I would have to say I am not afraid, because I’ve seen so much of death in the last 10 years…
Besides by the time my number is up… I figure there will be more “friends & family” on the other side than on this one… so not that scarey at all.
(Doesn’t mean tho that I don’t think about how painful my passing will be on others that are left behind to miss me… that makes me sad for sure… as a Mother, Lover and Friend. BUT overall I’ve just come to grips with the whole cycle of life… as they say… “To everything there is a Season”, I am most certainly in the Late Summer – Early Fall of my life now)
I’m not afraid of death, but I hope it’s not a painful one!
I believe in heaven and hell as far as what happens after death is concerned.
@BellaDee: exactly this! when I feel my anxiety about death getting out of control I just remind myself no one escapes it. Doesnt matter how pretty you are or how rich you are how famous you are etc.

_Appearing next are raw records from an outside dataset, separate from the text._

/-- op6 and the operands of a 4-byte instruction. -/
def op6Of (i : Instr) : Option (BitVec 6 × BitVec 8 × BitVec 8 × BitVec 8) :=
  match i with
  | .vmov4b d a b => some (0, d, a, b)
  | .vand4b d a b => some (1, d, a, b)
  | .vor4b d a b => some (2, d, a, b)
  | .vxor4b d a b => some (3, d, a, b)
  | .vandn4b d a b => some (4, d, a, b)
  | .vadd4b d a b => some (5, d, a, b)
  | .vsub4b d a b => some (6, d, a, b)
  | .vmul4b d a b => some (7, d, a, b)
  | .vmin4b d a b => some (8, d, a, b)
  | .vmax4b d a b => some (9, d, a, b)
  | .vminn4b d a b => some (10, d, a, b)
  | .vmaxn4b d a b => some (11, d, a, b)
  | .vshl4b d a b => some (12, d, a, b)
  | .vshr4b d a b => some (13, d, a, b)
  | .vsar4b d a b => some (14, d, a, b)
  | .vavg4b d a b => some (15, d, a, b)
  | .vaddI164b d a b => some (16, d, a, b)
  | .vsubI164b d a b => some (17, d, a, b)
  | .vaddI84b d a b => some (18, d, a, b)
  | .vsubI84b d a b => some (19, d, a, b)
  | .vmaxI164b d a b => some (20, d, a, b)
  | .vminI164b d a b => some (21, d, a, b)
  | .vmulI164b d a b => some (22, d, a, b)
  | .vmulhI164b d a b => some (23, d, a, b)
  | .vaddin4b d a b => some (24, d, a, b)
  | .vsubin4b d a b => some (25, d, a, b)
  | .vnegin4b d a b => some (26, d, a, b)
  | .vnotin4b d a b => some (27, d, a, b)
  | .vswap4b d a b => some (28, d, a, b)
  | .vpopc4b d a b => some (29, d, a, b)
  | .vrevl4b d a b => some (30, d, a, b)
  | .vabs4b d a b => some (31, d, a, b)
  | .vmaxk4b d a b => some (32, d, a, b)
  | .vmink4b d a b => some (33, d, a, b)
  | .vmaxnk4b d a b => some (34, d, a, b)
  | .vminnk4b d a b => some (35, d, a, b)
  | .vabsk4b d a b => some (36, d, a, b)
  | .vuncx4b d a b => some (37, d, a, b)
  | .vunabs4b d a b => some (38, d, a, b)
  | .erase4b d a b => some (39, d, a, b)
  | .vfadd4b d a b => some (40, d, a, b)
  | .vfsub4b d a b => some (41, d, a, b)
  | .vfmul4b d a b => some (42, d, a, b)
  | .vfma4b d a b => some (43, d, a, b)
  | .vfms4b d a b => some (44, d, a, b)
  | .vfnma4b d a b => some (45, d, a, b)
  | .vfmacE4b d a b => some (46, d, a, b)
  | .vfmin4b d a b => some (47, d, a, b)
  | .vfmax4b d a b => some (48, d, a, b)
  | .vfdiv4b d a b => some (49, d, a, b)
  | .vfsqrt4b d a b => some (50, d, a, b)
  | .vfrcp4b d a b => some (51, d, a, b)
  | .vfrsq4b d a b => some (52, d, a, b)
  | .vfexp24b d a b => some (53, d, a, b)
  | .vflog24b d a b => some (54, d, a, b)
  | .vfabs4b d a b => some (55, d, a, b)
  | .vfaddBf164b d a b => some (56, d, a, b)
  | .vfmaBf164b d a b => some (57, d, a, b)
  | .vfnegin4b d a b => some (58, d, a, b)
  | .vmovE4b d a b => some (59, d, a, b)
  | .vaddE4b d a b => some (60, d, a, b)
  | .vfaddE4b d a b => some (61, d, a, b)
  | .vfmulE4b d a b => some (62, d, a, b)
  | .vfmaE4b d a b => some (63, d, a, b)
  | _ => none

/-- The fields of the 6-byte form (R36): two scalar registers and a 23-bit immediate, sign-extended to 24 bits. -/
def fields6 (c : Code) (d a : BitVec 5) (imm : BitVec 23) : Fields :=
  { form := .six, pop := 0, push := 0, dly := 0, e := false, rc := 0, q := defaultQ c,
    d := d.setWidth 12, a := a.setWidth 12, b := 0, x := imm.signExtend 24 }

/-- The fields of the 8-byte form (R37): X takes D where R39 names the opcode. -/
def fields8 (c : Code) (pop push : BitVec 4) (e : BitVec 1) (rc : BitVec 3) (d a b : BitVec 12) : Fields :=
  { form := .eight, pop := pop, push := push, dly := 0, e := e == 1, rc := rc, q := defaultQ c,
    d := d, a := a, b := b, x := if hasFourth c then d.setWidth 24 else 0 }

/-- The 2-byte form: [15] 0, [14:10] op5, [9:5] d, [4:0] a (R34). -/
def decode2 (w : BitVec 16) : Instr :=
  shortOf2 (w.extractLsb' 10 5) (w.extractLsb' 5 5) (w.extractLsb' 0 5)

/-- The 4-byte form: [31:30] 0b10, [29:24] op6, three 8-bit operands (R35). -/
def decode4 (w : BitVec 32) : Instr :=
  shortOf4 (w.extractLsb' 24 6) (w.extractLsb' 16 8) (w.extractLsb' 8 8) (w.extractLsb' 0 8)

/-- OPC and FN as one number. -/
def codeBits (opc : BitVec 8) (fn : BitVec 4) : Code := 16 * opc.toNat + fn.toNat

/-- Code and fields of the 6-byte form (R36). -/
def split6 (w : BitVec 48) : Code × Fields :=
  let c := codeBits (w.extractLsb' 37 8) (w.extractLsb' 33 4)
  (c, fields6 c (w.extractLsb' 28 5) (w.extractLsb' 23 5) (w.extractLsb' 0 23))

/-- Code and fields of the 8-byte form (R37). -/
def split8 (w : BitVec 64) : Code × Fields :=
  let c := codeBits (w.extractLsb' 52 8) (w.extractLsb' 48 4)
  (c, fields8 c (w.extractLsb' 44 4) (w.extractLsb' 40 4) (w.extractLsb' 39 1) (w.extractLsb' 36 3)
    (w.extractLsb' 24 12) (w.extractLsb' 12 12) (w.extractLsb' 0 12))

/-- Code and fields of the 12-byte form: bits [90:0] are those of the internal word (R38, Table 2.2). -/
def split12 (w : BitVec 96) : Code × Fields :=
  (codeBits (w.extractLsb' 83 8) (w.extractLsb' 79 4),
    { form := .twelve, pop := w.extractLsb' 75 4, push := w.extractLsb' 71 4, dly := w.extractLsb' 67 4,
      e := w.extractLsb' 66 1 == 1, rc := w.extractLsb' 63 3, q := w.extractLsb' 60 3,
      d := w.extractLsb' 48 12, a := w.extractLsb' 36 12, b := w.extractLsb' 24 12, x := w.extractLsb' 0 24 })

/-- The 6-byte form (R36), the 8-byte form (R37) and the 12-byte form (R38). -/
def decode6 (w : BitVec 48) : Option Instr := coreOf (split6 w).1 (split6 w).2
def decode8 (w : BitVec 64) : Option Instr := coreOf (split8 w).1 (split8 w).2
def decode12 (w : BitVec 96) : Option Instr := coreOf (split12 w).1 (split12 w).2

/-- Bytes as one number, the most significant byte first (R25). -/
def beNat (bs : List Byte) : Nat :=
  bs.foldl (fun n b => 256 * n + b.toNat) 0

/-- The n bytes of a number, the most significant byte first (R25). -/
def beBytes : Nat → Nat → List Byte
  | 0, _ => []
  | n + 1, v => BitVec.ofNat 8 (v / 256 ^ n) :: beBytes n v

/-- The length that a first byte announces (Table 2.1); none for an undefined prefix. -/
def lengthOf (b0 : Byte) : Option Nat :=
  let n := b0.toNat
  if n < 0x80 then some 2 else if n < 0xC0 then some 4 else if n < 0xE0 then some 6
  else if n < 0xF0 then some 8 else if n < 0xF8 then some 12 else none

/-- The instruction in exactly the bytes of its length (Table 2.1). -/
def decodeExact (bs : List Byte) : Option Instr :=
  match bs.length with
  | 2 => some (decode2 (BitVec.ofNat 16 (beNat bs)))
  | 4 => some (decode4 (BitVec.ofNat 32 (beNat bs)))
  | 6 => decode6 (BitVec.ofNat 48 (beNat bs))
  | 8 => decode8 (BitVec.ofNat 64 (beNat bs))
  | 12 => decode12 (BitVec.ofNat 96 (beNat bs))
  | _ => none

/-- Fill decodes the bytes from an even address (R25, R26). -/
def decode (bs : List Byte) : Decoded :=
  match bs with
  | [] => .truncated
  | b0 :: _ =>
    match lengthOf b0 with
    | none => .undefinedPrefix
    | some n =>
      if bs.length < n then .truncated
      else
        match decodeExact (bs.take n) with
        | some i => .instr i n
        | none => .undefinedOpcode n

/-! ## The encoder, from the same tables -/

/-- The length in bytes of a form (Table 2.1). -/
def Form.len : Form → Nat
  | .two => 2
  | .four => 4
  | .six => 6
  | .eight => 8
  | .twelve => 12

/-- The number of a 2-byte instruction (R34). -/
def word2 (op d a : BitVec 5) : BitVec 16 := 0#1 ++ op ++ d ++ a

/-- The number of a 4-byte instruction (R35). -/
def word4 (op : BitVec 6) (d a b : BitVec 8) : BitVec 32 := 2#2 ++ op ++ d ++ a ++ b

/-- The number of a 6-byte instruction (R36). -/
def word6 (c : Code) (f : Fields) : BitVec 48 :=
  6#3 ++ BitVec.ofNat 8 (c / 16) ++ BitVec.ofNat 4 (c % 16) ++ f.d.setWidth 5 ++ f.a.setWidth 5 ++ f.x.setWidth 23

/-- The number of an 8-byte instruction (R37). -/
def word8 (c : Code) (f : Fields) : BitVec 64 :=
  14#4 ++ BitVec.ofNat 8 (c / 16) ++ BitVec.ofNat 4 (c % 16) ++ f.pop ++ f.push ++ BitVec.ofBool f.e ++ f.rc
    ++ f.d ++ f.a ++ f.b

/-- The number of a 12-byte instruction (R38): the prefix in place of TAG. -/
def word12 (c : Code) (f : Fields) : BitVec 96 :=
  30#5 ++ BitVec.ofNat 8 (c / 16) ++ BitVec.ofNat 4 (c % 16) ++ f.pop ++ f.push ++ f.dly ++ BitVec.ofBool f.e
    ++ f.rc ++ f.q ++ f.d ++ f.a ++ f.b ++ f.x

/-- The bytes of a core instruction in the form it names. -/
def encodeCore (c : Code) (f : Fields) : List Byte :=
  match f.form with
  | .two => []
  | .four => []
  | .six => beBytes 6 (word6 c f).toNat
  | .eight => beBytes 8 (word8 c f).toNat
  | .twelve => beBytes 12 (word12 c f).toNat

/-- The bytes of an instruction, in address order; an event has none. -/
def encode (i : Instr) : List Byte :=
  match codeOf i with
  | some (c, f) => encodeCore c f
  | none =>
    match op5Of i with
    | some (op, d, a) => beBytes 2 (word2 op d a).toNat
    | none =>
      match op6Of i with
      | some (op, d, a, b) => beBytes 4 (word4 op d a b).toNat
      | none => []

EVERYONE has the same fate when it comes to this. We will all have our time and so in that I find comfort. I think what trips me out the most is that Life will go on. Like 50 years after im gone the world will (most likely) still be here with a whole new generation of people, living life, and repeating the cycle. It’s insane when I really let myself think about it all.

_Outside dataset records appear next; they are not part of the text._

/-- The element is 64 bits wide, for an operand of this width rule. -/
def wantsPair (i : OpInfo) (w : MatW) (f : Fields) : Bool :=
  match w with
  | .single => false
  | .pair => true
  | .elt => (if i.flt then floatWidth f.q.toNat else intWidth f.q.toNat) == 64
  | .dstType => codeWidth (if f.x.getLsbD 4 then f.q.toNat else 8 + f.q.toNat) == 64
  | .srcType => codeWidth (f.x.toNat % 16) == 64

/-- An operand field that check 6 refuses (R29 to R32). -/
def fieldIllegal (i : OpInfo) (k : Kind) (o : BitVec 12) (f : Fields) : Bool :=
  match k with
  | .zero => false
  | .low _ => false
  | .sreg => o.toNat / 32 != 0
  | .mat bcast lines w =>
    if opBcast o then !bcast || o.toNat / 1024 != 0 || o.toNat / 32 % 8 != 0
    else opWid o == 2 || o.getLsbD 7 || (opPair o && decide (2 ≤ opDir o)) || (lines && decide (2 ≤ opDir o)) ||
      (opPair o != wantsPair i w f)

/-- Operand conditions of the class chapters that belong to check 6, with the field they name (R111, R147, R179). -/
def classOperand (c : Code) (f : Fields) : Option Nat :=
  match c / 16 with
  | 0x28 => if c % 16 = 0 ∨ c % 16 = 1 ∨ c % 16 = 4 then (if overlapsSelf f.d f.a then some 1 else none) else none
  | 0x29 =>
    if sharesAcross f.d f.a then some 1
    else if c % 16 = 1 ∧ (sharesCell f.b f.d || sharesCell f.b f.a) then some 2 else none
  | 0x2C => if c % 16 < 4 ∧ sharesAcross f.d f.a then some 1 else none
  | 0x2D => if c % 16 = 0 ∧ sharesAcross f.d f.a then some 1 else none
  | 0x54 => if sharesCell f.d f.a then some 1 else none
  | 0x55 => if sharesCell f.d f.a then some 1 else none
  | 0x66 =>
    let cnt := f.x.toNat / 256 % 128 + 1
    if 1 < cnt ∧ (2 ≤ opDir f.d ∨ 128 < opIndex f.d + cnt) then some 0 else none
  | _ => none

/-- A fourth operand X[11:0]: a broadcast is legal in VFMA's addend and the like, and not in VSEL's mask (R110, R157). -/
def OpInfo.fourth (i : OpInfo) : Kind := if i.flt then .src else .dst

/-- D as check 6 judges it: VATOM with R = 0 reads and writes nothing through it (R30, R276). -/
def judgedD (c : Code) (i : OpInfo) (f : Fields) : Kind := if c / 16 = 0xA9 ∧ !f.x.getLsbD 16 then .zero else i.d

/-- The first field that is illegal by itself (R29 to R32). -/
def badField (c : Code) (i : OpInfo) (f : Fields) : Option Nat :=
  if fieldIllegal i (judgedD c i f) f.d f then some 0
  else if fieldIllegal i i.a f.a f then some 1
  else if fieldIllegal i i.b f.b f then some 2
  else if i.c && fieldIllegal i i.fourth (f.x.setWidth 12) f then some 3
  else none

/-- Check 6 of Table 2.9: the number of the first offending field. -/
def badOperand (c : Code) (i : OpInfo) (f : Fields) : Option Nat :=
  match badField c i f, classOperand c f with
  | some j, some k => some (min j k)
  | some j, none => some j
  | none, o => o

/-- The field is a pair with an odd INDEX (check 7). -/
def oddPair (k : Kind) (o : BitVec 12) : Bool :=
  match k with
  | .mat _ _ _ => opPair o && o.getLsbD 0
  | _ => false

/-- Check 7 of Table 2.9; for VATOM of a 64-bit type, X[7:0] and X[15:8] too (R276). -/
def oddIndex (c : Code) (i : OpInfo) (f : Fields) : Option Nat :=
  if oddPair i.d f.d then some 0
  else if oddPair i.a f.a then some 1
  else if oddPair i.b f.b then some 2
  else if i.c && oddPair .src (f.x.setWidth 12) then some 3
  else if c / 16 = 0xA9 ∧ !i.flt ∧ f.q.toNat % 4 = 3 ∧ (f.x.getLsbD 0 || (c % 16 == 9 && f.x.getLsbD 8)) then some 3
  else none

/-- The stretch k of a ramp class (Table 1.7). -/
def stretch (rc : Nat) : Nat :=
  match rc with
  | 0 => 1
  | 1 => 2
  | 2 => 3
  | 3 => 4
  | 4 => 6
  | 5 => 8
  | 6 => 12
  | _ => 16

/-- Nominal latency at k = 1 where the fields decide it (R126, R170, R185, R293); otherwise the row's. -/
def baseLatency (c : Code) (i : OpInfo) (f : Fields) : Nat :=
  let x := f.x.toNat
  match c / 16 with
  | 0x40 => if f.q = 3 then (match c % 16 with | 3 => 2 | 4 => 2 | 7 => 2 | 5 => 22 | _ => 5) else i.lat
  | 0x41 => if f.q = 3 then 6 else i.lat
  | 0x42 => if f.q = 3 then (match c % 16 with | 0 => 2 | 10 => 2 | 1 => 22 | 2 => 22 | 3 => 22 | 4 => 26 | 5 => 26 | _ => 5) else i.lat
  | 0x44 => if f.q = 3 then 11 else i.lat
  | 0x63 =>
    if x / 65536 % 2 = 1 then (if x / 16384 % 4 = 0 then 11 else 15) else (if x / 16384 % 4 = 0 then 10 else 14)
  | 0x66 => 5 + (x / 256 % 128 + 1)
  | 0x67 => 2 + (x / 256 % 128) / 32
  | 0xA8 => if x / 256 % 2 = 1 then 12 else 0
  | 0xA9 => if x / 65536 % 2 = 1 then 16 else 0
  | _ => i.lat

/-- Steps added to the RSTEP counter of the effective ramp class: occupancy at k = 1 with no trap enabled, array occupancy for MMA (R128, R155, R170, R180, R181, R184, R306). -/
def baseSteps (c : Code) (i : OpInfo) (f : Fields) : Nat :=
  let x := f.x.toNat
  match c / 16 with
  | 0x2E =>
    match c % 16 with
    | 3 => 1 + (x - 1) / 64
    | 4 => 1 + (x + 3) / 4
    | 5 => 1 + (x + 3) / 4
    | _ => 1
  | 0x40 => if f.q = 3 then 2 else 1
  | 0x41 => if f.q = 3 then 2 else 1
  | 0x42 => if f.q = 3 then 2 else 1
  | 0x43 => if f.q = 3 then 2 else 1
  | 0x44 => if f.q = 3 then 2 else 1
  | 0x45 => if f.q = 3 then 2 else 1
  | 0x63 => if x / 16384 % 4 = 0 then 4 else 8
  | 0x65 => 0
  | 0x66 => x / 256 % 128 + 1
  | 0x67 => 0
  | 0x70 => 0
  | 0x71 => 0
  | _ => i.occ

/-- Opcodes whose occupancy is their latency while a bit of FPCTL.TE is set: 0x40 to 0x45, 0x50 to 0x55, and ADRN, which follows the conversions (R144, R184). -/
def heldByTraps (op : Nat) : Bool := (decide (0x40 ≤ op) && decide (op ≤ 0x45)) || (decide (0x50 ≤ op) && decide (op ≤ 0x55)) || op == 0x66

/-- Cycles at k = 1 in which CP issues nothing else; with a bit of FPCTL.TE set, the latency where R144 says so (R126, R144, R170, Table 8.5). -/
def baseOccupancy (c : Code) (i : OpInfo) (f : Fields) (traps : Bool) : Nat :=
  if i.runs ≠ .cpOnly then 1
  else if traps && heldByTraps (c / 16) then baseLatency c i f
  else if c / 16 = 0x63 then 1
  else max 1 (baseSteps c i f)

end Sys2Proof.Machine
end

Only a horrible, drawn-out, months-long death like from cancer. I’m all good with the gunshot type death. I am confident that my little slice of consciousness will lose its boundaries/sense of self and re-merge with the universe, like it was before “I” was born.
But yeah, cancer really scares me.
I’m also odd in that I think about death frequently (everyone’s, not just my own. Our mortality). It isnlt something I think I shoud avoid thinking about and I am not a depressed person, I am actually somewhat more happy (in a calm way) than average.
I think being dead is like being asleep – you have no memory, you have no consciousness, just nothing. I’m not afraid of dying, I’m afraid of not achieving what I wanted to achieve before dying.